Collected data entries:
- Opening Delimiter -

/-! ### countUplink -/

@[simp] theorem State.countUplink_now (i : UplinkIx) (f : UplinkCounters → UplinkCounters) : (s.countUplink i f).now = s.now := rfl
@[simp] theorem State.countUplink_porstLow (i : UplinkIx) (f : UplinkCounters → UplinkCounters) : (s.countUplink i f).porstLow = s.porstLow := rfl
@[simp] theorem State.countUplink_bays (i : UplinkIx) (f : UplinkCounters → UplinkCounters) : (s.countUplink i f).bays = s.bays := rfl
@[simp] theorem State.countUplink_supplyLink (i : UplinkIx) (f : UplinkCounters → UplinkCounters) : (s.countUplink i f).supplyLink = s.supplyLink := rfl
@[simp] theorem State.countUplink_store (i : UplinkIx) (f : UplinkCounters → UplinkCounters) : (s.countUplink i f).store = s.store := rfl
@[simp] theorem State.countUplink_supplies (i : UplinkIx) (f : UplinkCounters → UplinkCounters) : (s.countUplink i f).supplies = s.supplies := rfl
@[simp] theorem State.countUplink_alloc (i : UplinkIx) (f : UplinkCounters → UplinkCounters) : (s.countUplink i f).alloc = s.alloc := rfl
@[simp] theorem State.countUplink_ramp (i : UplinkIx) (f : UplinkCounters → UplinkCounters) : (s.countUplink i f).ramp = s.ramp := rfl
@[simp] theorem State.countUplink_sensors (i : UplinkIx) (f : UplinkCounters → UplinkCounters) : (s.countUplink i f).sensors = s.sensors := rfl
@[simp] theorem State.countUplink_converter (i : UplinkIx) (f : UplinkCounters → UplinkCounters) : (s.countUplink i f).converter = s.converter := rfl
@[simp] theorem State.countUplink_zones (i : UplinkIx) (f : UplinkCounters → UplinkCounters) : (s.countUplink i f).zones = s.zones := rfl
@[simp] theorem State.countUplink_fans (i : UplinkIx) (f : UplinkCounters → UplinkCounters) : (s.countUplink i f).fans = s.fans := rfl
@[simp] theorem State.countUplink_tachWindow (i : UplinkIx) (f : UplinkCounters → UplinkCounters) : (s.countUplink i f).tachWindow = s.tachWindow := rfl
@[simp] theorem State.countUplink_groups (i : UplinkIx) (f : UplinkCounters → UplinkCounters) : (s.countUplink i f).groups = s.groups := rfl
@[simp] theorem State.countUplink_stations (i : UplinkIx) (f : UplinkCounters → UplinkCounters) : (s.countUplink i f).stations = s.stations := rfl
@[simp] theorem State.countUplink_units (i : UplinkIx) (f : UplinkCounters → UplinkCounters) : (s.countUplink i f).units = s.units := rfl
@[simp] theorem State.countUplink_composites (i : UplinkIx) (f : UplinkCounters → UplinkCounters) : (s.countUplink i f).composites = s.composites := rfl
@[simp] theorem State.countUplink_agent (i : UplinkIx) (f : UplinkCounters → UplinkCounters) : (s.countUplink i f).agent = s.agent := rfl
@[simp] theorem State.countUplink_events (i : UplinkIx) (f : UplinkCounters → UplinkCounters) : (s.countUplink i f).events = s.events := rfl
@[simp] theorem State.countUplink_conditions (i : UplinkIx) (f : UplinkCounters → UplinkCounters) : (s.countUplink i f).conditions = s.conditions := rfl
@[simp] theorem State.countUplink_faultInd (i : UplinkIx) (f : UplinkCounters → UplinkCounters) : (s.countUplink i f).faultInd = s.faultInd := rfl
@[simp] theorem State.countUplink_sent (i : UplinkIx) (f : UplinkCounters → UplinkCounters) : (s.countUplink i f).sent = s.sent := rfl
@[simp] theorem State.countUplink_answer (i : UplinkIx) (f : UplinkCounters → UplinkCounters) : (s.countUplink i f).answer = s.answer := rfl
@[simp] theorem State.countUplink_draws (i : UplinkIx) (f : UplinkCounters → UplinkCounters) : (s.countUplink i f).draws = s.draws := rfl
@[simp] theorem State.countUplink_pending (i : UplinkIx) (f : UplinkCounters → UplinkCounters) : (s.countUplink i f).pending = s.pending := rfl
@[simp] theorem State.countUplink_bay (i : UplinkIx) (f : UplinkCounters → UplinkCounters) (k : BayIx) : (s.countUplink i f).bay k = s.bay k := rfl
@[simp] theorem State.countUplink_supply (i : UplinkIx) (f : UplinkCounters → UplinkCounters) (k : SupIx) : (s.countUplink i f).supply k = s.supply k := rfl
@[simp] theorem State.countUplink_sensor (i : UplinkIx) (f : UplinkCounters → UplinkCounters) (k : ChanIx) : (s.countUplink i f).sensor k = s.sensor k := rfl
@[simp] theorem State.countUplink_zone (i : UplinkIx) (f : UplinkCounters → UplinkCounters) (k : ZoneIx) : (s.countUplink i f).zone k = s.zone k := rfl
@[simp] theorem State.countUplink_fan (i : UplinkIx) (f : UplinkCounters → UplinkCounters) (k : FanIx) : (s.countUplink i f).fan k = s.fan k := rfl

- Closing Delimiter -
- Opening Delimiter -

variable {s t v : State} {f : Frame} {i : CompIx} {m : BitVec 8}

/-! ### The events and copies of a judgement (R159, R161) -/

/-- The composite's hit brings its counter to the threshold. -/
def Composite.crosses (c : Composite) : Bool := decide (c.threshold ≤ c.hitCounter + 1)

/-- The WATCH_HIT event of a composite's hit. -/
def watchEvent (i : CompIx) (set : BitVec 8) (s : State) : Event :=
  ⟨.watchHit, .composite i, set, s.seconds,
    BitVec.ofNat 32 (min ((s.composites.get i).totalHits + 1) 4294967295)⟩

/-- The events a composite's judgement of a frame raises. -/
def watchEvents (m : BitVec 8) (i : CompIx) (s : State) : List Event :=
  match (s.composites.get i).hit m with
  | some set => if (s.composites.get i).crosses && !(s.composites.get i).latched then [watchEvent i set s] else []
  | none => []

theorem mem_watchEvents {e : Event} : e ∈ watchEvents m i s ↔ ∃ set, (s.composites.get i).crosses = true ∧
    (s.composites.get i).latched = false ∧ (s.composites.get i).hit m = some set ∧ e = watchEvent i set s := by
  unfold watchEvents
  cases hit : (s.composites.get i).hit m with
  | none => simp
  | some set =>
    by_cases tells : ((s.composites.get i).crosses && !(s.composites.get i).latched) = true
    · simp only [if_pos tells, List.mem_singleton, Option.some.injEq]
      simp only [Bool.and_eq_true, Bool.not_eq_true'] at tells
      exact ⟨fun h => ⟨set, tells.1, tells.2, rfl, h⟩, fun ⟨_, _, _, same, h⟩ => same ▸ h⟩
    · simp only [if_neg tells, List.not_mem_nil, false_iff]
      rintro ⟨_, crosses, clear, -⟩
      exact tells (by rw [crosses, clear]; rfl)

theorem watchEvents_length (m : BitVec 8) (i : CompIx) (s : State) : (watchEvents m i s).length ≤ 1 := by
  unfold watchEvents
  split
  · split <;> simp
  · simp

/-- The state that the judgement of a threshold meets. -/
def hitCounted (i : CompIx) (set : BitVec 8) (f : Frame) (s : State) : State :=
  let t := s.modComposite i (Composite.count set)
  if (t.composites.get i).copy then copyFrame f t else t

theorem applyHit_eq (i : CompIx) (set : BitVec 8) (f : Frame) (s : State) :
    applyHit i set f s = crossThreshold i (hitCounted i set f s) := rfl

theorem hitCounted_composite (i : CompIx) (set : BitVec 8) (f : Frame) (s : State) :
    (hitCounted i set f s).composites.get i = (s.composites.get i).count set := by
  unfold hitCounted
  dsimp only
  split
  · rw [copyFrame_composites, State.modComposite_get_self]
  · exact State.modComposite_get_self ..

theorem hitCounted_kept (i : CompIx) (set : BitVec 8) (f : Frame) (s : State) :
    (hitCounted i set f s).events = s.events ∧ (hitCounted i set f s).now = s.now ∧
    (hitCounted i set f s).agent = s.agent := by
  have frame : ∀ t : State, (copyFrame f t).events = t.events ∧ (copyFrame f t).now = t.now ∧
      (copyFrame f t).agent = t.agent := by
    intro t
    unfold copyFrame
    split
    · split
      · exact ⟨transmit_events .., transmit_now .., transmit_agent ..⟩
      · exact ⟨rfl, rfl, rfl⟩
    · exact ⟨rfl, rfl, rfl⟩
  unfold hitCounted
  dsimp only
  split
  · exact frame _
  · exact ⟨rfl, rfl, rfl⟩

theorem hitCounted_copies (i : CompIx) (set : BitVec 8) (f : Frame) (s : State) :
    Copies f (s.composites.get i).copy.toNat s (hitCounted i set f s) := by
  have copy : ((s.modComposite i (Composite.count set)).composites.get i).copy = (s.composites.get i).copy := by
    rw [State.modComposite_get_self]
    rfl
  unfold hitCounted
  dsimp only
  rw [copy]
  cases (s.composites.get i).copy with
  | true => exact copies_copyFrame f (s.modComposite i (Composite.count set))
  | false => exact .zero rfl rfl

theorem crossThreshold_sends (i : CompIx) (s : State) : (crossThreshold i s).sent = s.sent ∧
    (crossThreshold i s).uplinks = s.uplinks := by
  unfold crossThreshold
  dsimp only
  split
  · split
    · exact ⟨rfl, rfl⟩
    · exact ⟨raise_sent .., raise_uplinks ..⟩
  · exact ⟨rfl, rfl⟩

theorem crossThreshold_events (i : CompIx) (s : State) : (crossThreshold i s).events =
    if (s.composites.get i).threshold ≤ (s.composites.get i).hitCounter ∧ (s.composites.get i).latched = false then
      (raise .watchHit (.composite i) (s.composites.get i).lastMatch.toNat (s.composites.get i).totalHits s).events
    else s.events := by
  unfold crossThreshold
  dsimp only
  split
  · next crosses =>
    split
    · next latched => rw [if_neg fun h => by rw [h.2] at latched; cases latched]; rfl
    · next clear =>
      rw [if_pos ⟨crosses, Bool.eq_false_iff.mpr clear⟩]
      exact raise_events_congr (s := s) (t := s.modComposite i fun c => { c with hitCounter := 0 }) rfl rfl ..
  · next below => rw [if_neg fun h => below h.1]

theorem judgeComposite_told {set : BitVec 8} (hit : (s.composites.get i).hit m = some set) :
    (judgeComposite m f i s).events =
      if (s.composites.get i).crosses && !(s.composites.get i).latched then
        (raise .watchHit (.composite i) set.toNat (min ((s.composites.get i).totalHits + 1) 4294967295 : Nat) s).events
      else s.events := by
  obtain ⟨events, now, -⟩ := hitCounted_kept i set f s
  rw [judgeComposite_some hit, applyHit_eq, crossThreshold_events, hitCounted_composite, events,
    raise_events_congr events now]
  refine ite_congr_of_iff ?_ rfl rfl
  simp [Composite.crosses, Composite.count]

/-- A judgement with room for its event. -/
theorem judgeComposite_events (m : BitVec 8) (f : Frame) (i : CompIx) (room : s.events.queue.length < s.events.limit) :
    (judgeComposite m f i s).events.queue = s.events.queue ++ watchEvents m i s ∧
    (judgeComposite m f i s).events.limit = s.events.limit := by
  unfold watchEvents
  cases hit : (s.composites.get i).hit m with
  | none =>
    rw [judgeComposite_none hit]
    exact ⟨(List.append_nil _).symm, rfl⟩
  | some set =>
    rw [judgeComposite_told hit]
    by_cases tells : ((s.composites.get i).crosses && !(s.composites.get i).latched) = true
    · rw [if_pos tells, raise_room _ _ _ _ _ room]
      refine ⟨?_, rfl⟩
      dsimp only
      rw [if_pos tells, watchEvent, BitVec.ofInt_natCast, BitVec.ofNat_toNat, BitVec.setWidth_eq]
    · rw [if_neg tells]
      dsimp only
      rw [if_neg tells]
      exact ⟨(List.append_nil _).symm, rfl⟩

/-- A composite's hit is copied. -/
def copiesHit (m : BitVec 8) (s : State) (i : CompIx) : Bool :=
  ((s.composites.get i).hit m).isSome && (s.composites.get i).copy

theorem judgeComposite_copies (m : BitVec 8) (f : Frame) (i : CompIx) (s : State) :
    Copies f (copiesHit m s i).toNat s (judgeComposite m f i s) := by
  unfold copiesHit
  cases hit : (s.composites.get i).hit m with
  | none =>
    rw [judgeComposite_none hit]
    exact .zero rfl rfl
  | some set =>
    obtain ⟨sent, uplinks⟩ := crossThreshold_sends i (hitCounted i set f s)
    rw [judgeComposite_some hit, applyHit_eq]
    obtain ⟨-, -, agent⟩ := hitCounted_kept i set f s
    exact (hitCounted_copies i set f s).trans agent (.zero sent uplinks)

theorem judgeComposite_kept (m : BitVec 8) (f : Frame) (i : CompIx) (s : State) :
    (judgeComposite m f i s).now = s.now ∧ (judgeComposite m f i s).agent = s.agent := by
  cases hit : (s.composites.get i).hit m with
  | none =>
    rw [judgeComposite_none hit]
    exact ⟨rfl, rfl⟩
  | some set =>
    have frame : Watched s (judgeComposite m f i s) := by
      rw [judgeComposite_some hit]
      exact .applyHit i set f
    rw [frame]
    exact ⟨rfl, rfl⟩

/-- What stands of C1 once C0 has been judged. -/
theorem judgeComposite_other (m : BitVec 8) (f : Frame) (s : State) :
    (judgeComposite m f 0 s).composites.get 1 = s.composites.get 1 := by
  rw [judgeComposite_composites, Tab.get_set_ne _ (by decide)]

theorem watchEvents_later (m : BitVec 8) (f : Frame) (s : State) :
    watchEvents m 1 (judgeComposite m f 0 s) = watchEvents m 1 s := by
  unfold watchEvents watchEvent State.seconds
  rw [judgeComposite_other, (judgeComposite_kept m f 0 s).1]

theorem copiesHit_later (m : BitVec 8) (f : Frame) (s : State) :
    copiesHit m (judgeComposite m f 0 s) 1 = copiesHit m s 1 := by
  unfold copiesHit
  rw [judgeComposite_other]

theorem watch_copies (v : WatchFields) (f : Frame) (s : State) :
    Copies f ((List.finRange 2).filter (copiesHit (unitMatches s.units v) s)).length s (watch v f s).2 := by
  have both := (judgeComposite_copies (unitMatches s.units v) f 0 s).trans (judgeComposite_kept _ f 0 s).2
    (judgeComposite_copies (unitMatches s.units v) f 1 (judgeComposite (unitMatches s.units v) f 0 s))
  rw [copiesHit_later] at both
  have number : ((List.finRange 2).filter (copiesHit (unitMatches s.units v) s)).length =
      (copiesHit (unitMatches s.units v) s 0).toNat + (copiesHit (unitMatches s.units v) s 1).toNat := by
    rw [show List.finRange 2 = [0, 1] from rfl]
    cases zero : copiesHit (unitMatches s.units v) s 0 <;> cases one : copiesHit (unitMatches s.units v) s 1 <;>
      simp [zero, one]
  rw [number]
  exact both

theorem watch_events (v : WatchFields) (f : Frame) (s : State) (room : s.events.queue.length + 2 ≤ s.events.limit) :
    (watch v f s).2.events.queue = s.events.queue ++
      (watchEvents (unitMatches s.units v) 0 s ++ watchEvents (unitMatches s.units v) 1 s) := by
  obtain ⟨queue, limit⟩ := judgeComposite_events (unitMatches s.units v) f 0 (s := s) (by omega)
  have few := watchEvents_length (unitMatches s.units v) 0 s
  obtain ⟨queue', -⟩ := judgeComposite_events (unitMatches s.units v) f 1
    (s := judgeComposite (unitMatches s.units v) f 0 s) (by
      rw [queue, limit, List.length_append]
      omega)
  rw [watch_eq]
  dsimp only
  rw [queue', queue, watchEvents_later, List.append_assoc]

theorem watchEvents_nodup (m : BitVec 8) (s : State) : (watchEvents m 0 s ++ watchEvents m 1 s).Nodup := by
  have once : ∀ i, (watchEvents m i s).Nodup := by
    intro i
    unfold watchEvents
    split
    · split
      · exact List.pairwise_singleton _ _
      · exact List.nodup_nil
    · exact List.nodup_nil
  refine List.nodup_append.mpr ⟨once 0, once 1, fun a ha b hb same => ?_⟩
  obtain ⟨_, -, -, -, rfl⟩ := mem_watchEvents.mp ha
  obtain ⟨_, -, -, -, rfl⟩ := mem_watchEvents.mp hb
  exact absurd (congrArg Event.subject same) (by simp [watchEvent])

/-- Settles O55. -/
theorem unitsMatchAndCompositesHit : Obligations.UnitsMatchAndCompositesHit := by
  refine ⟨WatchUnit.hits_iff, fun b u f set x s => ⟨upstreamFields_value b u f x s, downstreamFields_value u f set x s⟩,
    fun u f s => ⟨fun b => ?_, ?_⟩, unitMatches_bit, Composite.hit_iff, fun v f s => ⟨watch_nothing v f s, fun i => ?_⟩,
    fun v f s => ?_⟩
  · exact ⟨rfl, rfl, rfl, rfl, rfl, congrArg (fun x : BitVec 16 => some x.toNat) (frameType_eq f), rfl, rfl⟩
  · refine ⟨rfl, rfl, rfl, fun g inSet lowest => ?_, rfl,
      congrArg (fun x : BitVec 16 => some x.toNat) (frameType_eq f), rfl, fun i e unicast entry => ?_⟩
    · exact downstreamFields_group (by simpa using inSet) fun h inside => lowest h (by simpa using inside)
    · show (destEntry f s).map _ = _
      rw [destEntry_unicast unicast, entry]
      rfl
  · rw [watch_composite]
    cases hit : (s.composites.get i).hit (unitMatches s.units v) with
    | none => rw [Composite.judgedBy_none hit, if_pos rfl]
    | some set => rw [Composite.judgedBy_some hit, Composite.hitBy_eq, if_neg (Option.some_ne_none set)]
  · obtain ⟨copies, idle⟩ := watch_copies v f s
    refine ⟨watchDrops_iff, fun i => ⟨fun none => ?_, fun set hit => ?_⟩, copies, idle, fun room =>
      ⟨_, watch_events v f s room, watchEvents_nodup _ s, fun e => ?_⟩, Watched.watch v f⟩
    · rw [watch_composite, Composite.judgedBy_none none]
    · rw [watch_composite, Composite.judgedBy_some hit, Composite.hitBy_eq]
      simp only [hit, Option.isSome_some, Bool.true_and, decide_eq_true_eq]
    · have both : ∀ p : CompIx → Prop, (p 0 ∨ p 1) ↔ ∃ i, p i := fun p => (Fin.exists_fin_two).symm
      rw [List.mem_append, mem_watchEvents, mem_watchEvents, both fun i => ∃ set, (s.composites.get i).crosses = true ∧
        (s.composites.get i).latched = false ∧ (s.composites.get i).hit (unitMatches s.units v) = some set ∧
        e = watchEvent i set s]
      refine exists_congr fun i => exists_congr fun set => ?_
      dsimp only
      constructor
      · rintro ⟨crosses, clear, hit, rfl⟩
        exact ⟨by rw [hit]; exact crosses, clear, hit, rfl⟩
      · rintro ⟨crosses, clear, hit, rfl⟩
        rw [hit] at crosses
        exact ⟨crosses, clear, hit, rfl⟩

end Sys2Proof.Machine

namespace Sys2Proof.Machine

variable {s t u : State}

- Closing Delimiter -
- Opening Delimiter -

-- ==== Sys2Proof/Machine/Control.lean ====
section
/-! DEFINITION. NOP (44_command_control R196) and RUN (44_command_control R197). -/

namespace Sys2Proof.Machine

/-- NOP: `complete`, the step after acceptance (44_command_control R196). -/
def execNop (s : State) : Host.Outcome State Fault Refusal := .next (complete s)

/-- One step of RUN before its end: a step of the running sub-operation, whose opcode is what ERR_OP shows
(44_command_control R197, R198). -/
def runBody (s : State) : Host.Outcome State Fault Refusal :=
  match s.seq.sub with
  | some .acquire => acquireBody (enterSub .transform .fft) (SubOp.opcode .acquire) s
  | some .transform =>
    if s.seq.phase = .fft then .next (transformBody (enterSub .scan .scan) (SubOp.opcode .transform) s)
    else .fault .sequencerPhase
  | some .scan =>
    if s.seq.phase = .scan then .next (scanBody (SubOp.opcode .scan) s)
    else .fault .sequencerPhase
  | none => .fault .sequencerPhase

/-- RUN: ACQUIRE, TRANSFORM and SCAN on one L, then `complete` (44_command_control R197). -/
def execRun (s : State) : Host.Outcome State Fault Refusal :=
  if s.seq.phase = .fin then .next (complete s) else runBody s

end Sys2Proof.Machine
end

- Closing Delimiter -

What is needed:
Could you set down, exactly as written, the lines above between the one holding "have frame : Watched" and the one holding "rw [judgeComposite_other]", inclusive, and nothing more?

Final answer:
    have frame : Watched s (judgeComposite m f i s) := by
      rw [judgeComposite_some hit]
      exact .applyHit i set f
    rw [frame]
    exact ⟨rfl, rfl⟩

/-- What stands of C1 once C0 has been judged. -/
theorem judgeComposite_other (m : BitVec 8) (f : Frame) (s : State) :
    (judgeComposite m f 0 s).composites.get 1 = s.composites.get 1 := by
  rw [judgeComposite_composites, Tab.get_set_ne _ (by decide)]

theorem watchEvents_later (m : BitVec 8) (f : Frame) (s : State) :
    watchEvents m 1 (judgeComposite m f 0 s) = watchEvents m 1 s := by
  unfold watchEvents watchEvent State.seconds
  rw [judgeComposite_other, (judgeComposite_kept m f 0 s).1]

theorem copiesHit_later (m : BitVec 8) (f : Frame) (s : State) :
    copiesHit m (judgeComposite m f 0 s) 1 = copiesHit m s 1 := by
  unfold copiesHit
  rw [judgeComposite_other]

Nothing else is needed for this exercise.